_Records supplied_
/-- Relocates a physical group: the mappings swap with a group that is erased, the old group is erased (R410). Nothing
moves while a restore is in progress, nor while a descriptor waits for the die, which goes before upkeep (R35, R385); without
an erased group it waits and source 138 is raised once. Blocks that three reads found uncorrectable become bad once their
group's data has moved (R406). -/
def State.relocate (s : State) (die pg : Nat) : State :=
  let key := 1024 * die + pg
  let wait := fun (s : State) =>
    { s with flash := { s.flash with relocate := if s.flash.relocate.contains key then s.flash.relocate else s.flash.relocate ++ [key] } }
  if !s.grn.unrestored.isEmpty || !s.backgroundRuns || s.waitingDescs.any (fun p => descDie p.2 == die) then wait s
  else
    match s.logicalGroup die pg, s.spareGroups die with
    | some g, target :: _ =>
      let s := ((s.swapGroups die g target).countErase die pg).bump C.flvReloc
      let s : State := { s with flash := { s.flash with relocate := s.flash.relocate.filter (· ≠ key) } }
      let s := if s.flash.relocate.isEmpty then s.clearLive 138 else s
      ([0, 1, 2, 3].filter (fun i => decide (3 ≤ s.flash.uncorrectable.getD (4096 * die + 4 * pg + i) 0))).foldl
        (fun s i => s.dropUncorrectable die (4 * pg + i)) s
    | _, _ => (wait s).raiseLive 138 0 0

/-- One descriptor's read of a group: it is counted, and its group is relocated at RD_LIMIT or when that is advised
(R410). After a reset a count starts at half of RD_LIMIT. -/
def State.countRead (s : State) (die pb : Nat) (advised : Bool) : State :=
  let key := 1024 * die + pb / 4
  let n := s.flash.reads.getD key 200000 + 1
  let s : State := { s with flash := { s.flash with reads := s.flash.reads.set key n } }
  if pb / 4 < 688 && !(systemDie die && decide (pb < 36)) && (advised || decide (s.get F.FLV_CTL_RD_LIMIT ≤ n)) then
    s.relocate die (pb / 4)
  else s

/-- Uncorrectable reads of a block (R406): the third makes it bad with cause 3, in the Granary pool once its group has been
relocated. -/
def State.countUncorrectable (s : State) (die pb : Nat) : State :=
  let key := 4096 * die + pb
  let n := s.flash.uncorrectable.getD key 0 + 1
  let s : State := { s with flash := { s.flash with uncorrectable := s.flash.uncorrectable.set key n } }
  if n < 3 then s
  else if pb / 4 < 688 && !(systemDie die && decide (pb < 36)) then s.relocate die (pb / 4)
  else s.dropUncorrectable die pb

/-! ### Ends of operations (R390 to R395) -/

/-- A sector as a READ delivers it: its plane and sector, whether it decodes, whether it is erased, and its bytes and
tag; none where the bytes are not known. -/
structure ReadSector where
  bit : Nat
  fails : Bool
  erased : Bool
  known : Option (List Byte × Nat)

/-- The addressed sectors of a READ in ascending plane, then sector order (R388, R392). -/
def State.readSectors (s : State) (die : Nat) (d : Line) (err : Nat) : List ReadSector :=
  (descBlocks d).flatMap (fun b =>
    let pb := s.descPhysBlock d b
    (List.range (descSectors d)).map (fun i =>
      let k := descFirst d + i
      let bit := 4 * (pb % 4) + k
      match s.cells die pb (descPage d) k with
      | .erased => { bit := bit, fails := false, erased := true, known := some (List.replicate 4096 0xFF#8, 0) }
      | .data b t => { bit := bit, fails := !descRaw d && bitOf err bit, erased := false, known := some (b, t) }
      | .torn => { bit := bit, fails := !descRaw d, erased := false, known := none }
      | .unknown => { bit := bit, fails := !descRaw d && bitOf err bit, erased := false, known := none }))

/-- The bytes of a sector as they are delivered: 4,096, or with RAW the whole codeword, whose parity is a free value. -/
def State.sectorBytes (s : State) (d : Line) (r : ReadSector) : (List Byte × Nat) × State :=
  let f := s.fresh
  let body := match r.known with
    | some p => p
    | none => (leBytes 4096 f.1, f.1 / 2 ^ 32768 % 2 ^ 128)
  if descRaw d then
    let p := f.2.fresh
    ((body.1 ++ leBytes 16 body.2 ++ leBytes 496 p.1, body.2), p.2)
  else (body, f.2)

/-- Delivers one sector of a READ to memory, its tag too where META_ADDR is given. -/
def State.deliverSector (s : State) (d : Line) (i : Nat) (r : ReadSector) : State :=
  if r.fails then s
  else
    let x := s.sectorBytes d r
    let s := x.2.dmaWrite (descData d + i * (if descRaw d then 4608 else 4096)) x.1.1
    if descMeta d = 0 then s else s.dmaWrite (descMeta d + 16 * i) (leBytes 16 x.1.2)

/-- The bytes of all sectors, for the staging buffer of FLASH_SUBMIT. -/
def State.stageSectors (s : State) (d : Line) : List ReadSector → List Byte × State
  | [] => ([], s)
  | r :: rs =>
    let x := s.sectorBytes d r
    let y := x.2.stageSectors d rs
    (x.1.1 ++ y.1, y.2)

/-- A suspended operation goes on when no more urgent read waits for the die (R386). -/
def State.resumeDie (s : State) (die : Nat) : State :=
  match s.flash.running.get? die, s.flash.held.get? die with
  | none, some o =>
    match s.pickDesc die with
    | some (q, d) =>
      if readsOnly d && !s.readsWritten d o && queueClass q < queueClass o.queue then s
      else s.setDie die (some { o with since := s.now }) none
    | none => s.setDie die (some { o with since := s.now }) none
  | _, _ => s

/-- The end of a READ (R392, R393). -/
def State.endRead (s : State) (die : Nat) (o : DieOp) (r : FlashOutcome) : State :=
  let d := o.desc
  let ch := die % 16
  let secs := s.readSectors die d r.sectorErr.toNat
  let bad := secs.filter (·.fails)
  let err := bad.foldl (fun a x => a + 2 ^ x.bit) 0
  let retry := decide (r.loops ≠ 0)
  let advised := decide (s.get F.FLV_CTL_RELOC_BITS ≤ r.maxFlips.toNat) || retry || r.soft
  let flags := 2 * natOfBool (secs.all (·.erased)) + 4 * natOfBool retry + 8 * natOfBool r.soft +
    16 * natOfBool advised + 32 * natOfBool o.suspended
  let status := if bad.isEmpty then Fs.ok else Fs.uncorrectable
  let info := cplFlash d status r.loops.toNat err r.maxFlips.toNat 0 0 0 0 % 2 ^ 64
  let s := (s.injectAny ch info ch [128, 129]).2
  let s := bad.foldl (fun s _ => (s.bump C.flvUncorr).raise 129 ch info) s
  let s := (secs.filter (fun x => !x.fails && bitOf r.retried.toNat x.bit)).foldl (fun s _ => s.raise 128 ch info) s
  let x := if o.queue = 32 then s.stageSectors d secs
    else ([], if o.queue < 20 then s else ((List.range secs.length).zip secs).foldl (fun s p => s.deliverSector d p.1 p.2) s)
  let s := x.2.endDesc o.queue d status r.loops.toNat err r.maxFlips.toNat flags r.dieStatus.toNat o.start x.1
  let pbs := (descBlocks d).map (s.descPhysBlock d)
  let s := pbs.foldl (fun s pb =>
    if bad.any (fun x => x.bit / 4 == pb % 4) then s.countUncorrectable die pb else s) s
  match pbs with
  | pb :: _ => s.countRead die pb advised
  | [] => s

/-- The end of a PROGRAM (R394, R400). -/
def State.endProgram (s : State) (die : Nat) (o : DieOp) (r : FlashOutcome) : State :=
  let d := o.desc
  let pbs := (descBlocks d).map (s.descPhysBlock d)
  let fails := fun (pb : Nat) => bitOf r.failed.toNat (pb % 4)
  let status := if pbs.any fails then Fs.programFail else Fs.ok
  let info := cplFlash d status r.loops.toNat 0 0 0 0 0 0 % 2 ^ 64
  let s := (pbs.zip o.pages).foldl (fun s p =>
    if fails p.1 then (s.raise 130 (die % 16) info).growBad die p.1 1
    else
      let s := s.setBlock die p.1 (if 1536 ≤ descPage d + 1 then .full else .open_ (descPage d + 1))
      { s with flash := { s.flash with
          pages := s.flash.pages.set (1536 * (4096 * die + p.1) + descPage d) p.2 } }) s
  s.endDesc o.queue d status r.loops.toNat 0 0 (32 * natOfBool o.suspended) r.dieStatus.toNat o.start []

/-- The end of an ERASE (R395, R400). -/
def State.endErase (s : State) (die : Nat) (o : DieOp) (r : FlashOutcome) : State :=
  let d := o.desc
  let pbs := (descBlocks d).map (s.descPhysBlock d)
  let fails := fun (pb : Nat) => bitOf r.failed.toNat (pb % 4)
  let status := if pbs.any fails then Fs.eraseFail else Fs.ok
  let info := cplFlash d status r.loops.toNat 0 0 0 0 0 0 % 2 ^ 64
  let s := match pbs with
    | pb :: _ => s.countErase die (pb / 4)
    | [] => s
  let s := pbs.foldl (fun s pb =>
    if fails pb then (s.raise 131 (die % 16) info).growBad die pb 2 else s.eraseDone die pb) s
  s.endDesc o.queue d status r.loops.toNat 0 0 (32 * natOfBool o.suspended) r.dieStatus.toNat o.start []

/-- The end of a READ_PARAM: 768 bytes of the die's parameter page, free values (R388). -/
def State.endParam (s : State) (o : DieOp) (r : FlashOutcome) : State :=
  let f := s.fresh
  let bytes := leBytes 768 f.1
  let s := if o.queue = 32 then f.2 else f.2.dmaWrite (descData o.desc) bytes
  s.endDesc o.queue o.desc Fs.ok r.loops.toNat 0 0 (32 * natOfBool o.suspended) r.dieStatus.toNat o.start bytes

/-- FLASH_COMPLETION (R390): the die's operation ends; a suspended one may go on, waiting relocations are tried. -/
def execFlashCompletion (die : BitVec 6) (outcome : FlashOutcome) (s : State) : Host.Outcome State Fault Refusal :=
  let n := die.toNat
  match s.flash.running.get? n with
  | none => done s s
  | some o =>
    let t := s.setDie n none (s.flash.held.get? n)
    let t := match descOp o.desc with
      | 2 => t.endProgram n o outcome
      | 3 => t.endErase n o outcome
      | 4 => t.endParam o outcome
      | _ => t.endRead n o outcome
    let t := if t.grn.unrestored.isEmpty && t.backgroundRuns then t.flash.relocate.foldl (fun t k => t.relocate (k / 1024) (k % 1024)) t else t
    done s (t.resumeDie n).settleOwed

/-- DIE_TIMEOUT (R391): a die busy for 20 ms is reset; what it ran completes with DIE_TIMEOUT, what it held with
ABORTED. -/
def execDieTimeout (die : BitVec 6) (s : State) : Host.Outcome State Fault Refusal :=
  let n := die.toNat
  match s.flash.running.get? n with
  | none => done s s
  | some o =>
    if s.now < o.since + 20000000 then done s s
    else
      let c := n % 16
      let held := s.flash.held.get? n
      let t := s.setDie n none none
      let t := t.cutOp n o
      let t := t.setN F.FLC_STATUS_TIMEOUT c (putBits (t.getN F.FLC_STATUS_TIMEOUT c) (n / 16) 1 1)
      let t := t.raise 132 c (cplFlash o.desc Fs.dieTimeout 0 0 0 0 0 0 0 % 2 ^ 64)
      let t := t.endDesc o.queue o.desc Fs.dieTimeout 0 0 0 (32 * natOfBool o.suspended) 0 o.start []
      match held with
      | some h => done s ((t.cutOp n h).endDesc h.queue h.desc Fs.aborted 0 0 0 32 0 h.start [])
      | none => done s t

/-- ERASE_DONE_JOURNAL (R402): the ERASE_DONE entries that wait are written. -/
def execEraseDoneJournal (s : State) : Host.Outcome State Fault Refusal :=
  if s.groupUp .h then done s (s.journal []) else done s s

_What you need to do_
In the listing above, find the line with "def State.countRead (s" and the line with "to R395) -/"; set down exactly those two lines and every line between them, nothing more.

_Answer for the task_
def State.countRead (s : State) (die pb : Nat) (advised : Bool) : State :=
  let key := 1024 * die + pb / 4
  let n := s.flash.reads.getD key 200000 + 1
  let s : State := { s with flash := { s.flash with reads := s.flash.reads.set key n } }
  if pb / 4 < 688 && !(systemDie die && decide (pb < 36)) && (advised || decide (s.get F.FLV_CTL_RD_LIMIT ≤ n)) then
    s.relocate die (pb / 4)
  else s

/-- Uncorrectable reads of a block (R406): the third makes it bad with cause 3, in the Granary pool once its group has been
relocated. -/
def State.countUncorrectable (s : State) (die pb : Nat) : State :=
  let key := 4096 * die + pb
  let n := s.flash.uncorrectable.getD key 0 + 1
  let s : State := { s with flash := { s.flash with uncorrectable := s.flash.uncorrectable.set key n } }
  if n < 3 then s
  else if pb / 4 < 688 && !(systemDie die && decide (pb < 36)) then s.relocate die (pb / 4)
  else s.dropUncorrectable die pb

/-! ### Ends of operations (R390 to R395) -/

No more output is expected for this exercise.